== Segment start ==

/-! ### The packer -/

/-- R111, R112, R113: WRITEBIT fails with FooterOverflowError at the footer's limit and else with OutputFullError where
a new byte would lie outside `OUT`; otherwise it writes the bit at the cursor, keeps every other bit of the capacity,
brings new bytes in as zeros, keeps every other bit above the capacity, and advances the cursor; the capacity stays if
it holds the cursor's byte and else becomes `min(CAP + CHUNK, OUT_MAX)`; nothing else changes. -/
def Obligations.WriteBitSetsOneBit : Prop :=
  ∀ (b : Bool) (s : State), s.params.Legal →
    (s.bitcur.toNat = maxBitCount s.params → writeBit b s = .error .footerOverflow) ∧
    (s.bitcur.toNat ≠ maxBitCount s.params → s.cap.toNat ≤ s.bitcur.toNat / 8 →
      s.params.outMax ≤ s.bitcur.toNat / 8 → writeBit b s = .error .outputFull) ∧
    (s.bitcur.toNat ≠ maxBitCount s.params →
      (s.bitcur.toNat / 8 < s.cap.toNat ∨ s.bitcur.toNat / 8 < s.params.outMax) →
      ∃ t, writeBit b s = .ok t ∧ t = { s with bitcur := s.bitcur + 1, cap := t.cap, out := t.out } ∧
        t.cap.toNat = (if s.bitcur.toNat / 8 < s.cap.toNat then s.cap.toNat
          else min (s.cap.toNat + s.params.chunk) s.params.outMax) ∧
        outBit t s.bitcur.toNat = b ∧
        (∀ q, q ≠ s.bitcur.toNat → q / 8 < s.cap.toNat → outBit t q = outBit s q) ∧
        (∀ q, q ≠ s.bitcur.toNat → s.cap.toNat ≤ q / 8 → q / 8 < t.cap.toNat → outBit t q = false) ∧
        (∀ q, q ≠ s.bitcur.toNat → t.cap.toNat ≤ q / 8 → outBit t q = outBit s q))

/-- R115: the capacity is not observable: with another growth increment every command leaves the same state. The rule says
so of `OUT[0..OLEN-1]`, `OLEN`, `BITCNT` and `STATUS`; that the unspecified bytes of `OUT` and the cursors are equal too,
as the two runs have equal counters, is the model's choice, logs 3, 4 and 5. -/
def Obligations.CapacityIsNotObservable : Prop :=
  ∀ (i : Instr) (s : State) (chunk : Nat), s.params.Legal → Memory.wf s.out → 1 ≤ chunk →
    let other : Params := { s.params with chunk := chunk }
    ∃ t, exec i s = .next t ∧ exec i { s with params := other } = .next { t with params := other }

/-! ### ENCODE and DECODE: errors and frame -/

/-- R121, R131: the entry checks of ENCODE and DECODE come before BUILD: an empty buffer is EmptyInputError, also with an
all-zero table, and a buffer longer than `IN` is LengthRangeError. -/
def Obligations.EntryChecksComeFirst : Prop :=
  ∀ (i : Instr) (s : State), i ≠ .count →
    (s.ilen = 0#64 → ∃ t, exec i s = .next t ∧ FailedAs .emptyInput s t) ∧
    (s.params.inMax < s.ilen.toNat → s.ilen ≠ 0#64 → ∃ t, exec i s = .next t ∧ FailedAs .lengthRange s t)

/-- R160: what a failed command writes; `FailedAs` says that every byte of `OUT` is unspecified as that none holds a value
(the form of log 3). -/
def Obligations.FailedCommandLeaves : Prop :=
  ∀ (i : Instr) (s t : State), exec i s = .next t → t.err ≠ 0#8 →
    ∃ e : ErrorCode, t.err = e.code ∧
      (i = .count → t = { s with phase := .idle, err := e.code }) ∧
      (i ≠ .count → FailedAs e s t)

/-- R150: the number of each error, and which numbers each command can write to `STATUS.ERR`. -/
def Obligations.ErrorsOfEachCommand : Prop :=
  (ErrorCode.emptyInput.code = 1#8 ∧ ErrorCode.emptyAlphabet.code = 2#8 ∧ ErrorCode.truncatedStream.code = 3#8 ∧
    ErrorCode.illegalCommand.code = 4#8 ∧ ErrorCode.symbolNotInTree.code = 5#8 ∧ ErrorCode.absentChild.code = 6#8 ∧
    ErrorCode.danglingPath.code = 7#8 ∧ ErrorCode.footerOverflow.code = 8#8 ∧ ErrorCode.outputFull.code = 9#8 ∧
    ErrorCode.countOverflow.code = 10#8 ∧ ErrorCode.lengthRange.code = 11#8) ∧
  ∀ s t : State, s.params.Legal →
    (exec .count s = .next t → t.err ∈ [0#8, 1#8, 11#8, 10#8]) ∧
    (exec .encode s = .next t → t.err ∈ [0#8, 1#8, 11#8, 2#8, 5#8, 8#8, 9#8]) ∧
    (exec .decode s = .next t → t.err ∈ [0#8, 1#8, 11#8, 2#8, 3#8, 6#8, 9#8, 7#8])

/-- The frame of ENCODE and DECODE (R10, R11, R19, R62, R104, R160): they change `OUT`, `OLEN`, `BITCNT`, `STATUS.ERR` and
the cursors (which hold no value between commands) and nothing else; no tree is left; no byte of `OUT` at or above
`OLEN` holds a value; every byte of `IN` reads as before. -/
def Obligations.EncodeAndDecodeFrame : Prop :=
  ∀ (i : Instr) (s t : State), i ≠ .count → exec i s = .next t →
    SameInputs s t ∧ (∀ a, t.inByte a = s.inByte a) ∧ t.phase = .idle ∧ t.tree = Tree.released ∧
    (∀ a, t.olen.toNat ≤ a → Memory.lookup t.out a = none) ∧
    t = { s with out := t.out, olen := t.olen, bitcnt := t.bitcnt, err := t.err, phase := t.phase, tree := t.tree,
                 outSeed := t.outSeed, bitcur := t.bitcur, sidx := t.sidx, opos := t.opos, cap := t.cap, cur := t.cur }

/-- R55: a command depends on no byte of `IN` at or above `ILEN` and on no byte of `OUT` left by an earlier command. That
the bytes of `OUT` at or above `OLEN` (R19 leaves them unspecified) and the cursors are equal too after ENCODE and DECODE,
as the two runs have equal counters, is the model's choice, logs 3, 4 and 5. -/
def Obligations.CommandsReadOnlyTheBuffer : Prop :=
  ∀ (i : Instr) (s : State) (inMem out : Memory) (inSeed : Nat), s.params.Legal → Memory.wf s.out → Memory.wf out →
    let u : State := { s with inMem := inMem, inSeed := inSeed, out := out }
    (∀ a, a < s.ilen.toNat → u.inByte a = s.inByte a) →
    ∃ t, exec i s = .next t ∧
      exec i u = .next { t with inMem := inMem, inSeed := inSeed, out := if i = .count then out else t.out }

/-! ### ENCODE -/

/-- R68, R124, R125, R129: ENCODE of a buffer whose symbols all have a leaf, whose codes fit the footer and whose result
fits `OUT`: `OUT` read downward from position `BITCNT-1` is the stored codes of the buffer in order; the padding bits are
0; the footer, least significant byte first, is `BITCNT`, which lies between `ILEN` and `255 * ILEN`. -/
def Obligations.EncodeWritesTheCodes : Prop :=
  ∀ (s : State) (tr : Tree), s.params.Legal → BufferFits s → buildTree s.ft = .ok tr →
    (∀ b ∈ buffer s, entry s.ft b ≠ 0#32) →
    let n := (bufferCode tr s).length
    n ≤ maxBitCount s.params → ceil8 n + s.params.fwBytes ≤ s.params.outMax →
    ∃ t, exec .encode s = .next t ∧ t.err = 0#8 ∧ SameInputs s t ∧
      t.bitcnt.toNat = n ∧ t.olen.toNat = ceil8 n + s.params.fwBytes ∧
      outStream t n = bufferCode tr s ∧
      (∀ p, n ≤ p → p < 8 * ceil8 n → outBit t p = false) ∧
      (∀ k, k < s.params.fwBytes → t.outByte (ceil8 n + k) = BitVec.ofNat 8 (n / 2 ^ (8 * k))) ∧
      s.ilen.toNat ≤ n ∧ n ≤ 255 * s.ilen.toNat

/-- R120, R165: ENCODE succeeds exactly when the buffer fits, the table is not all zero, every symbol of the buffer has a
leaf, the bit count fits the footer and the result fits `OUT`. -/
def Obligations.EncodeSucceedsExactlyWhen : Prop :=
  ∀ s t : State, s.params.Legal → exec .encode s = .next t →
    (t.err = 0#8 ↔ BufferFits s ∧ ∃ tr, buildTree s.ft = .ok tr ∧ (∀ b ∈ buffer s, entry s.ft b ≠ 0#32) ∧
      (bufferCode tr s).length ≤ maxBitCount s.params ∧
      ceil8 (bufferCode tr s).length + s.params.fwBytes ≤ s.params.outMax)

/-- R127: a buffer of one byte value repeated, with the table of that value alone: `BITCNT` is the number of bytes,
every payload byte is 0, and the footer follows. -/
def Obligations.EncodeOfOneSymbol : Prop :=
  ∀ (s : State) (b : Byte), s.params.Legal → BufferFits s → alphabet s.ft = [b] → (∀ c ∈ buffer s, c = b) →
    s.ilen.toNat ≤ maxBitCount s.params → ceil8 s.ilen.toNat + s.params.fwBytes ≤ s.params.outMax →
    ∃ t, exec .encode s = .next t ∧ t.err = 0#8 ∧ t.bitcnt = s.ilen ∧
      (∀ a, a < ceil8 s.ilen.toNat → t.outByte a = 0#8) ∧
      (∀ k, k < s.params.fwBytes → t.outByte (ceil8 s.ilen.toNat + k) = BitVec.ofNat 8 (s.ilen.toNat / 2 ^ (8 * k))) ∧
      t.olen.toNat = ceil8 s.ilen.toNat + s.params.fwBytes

== Segment end ==

_EXERCISE DIRECTIONS_. Your answer should consist only of the lines above between the line holding "ErrorCode.countOverflow.code = 10#8" and the line holding "(∀ a, t.olen.toNat", inclusive, each transcribed exactly.

_RESPONSE TO THIS EXERCISE_.
    ErrorCode.countOverflow.code = 10#8 ∧ ErrorCode.lengthRange.code = 11#8) ∧
  ∀ s t : State, s.params.Legal →
    (exec .count s = .next t → t.err ∈ [0#8, 1#8, 11#8, 10#8]) ∧
    (exec .encode s = .next t → t.err ∈ [0#8, 1#8, 11#8, 2#8, 5#8, 8#8, 9#8]) ∧
    (exec .decode s = .next t → t.err ∈ [0#8, 1#8, 11#8, 2#8, 3#8, 6#8, 9#8, 7#8])

/-- The frame of ENCODE and DECODE (R10, R11, R19, R62, R104, R160): they change `OUT`, `OLEN`, `BITCNT`, `STATUS.ERR` and
the cursors (which hold no value between commands) and nothing else; no tree is left; no byte of `OUT` at or above
`OLEN` holds a value; every byte of `IN` reads as before. -/
def Obligations.EncodeAndDecodeFrame : Prop :=
  ∀ (i : Instr) (s t : State), i ≠ .count → exec i s = .next t →
    SameInputs s t ∧ (∀ a, t.inByte a = s.inByte a) ∧ t.phase = .idle ∧ t.tree = Tree.released ∧
    (∀ a, t.olen.toNat ≤ a → Memory.lookup t.out a = none) ∧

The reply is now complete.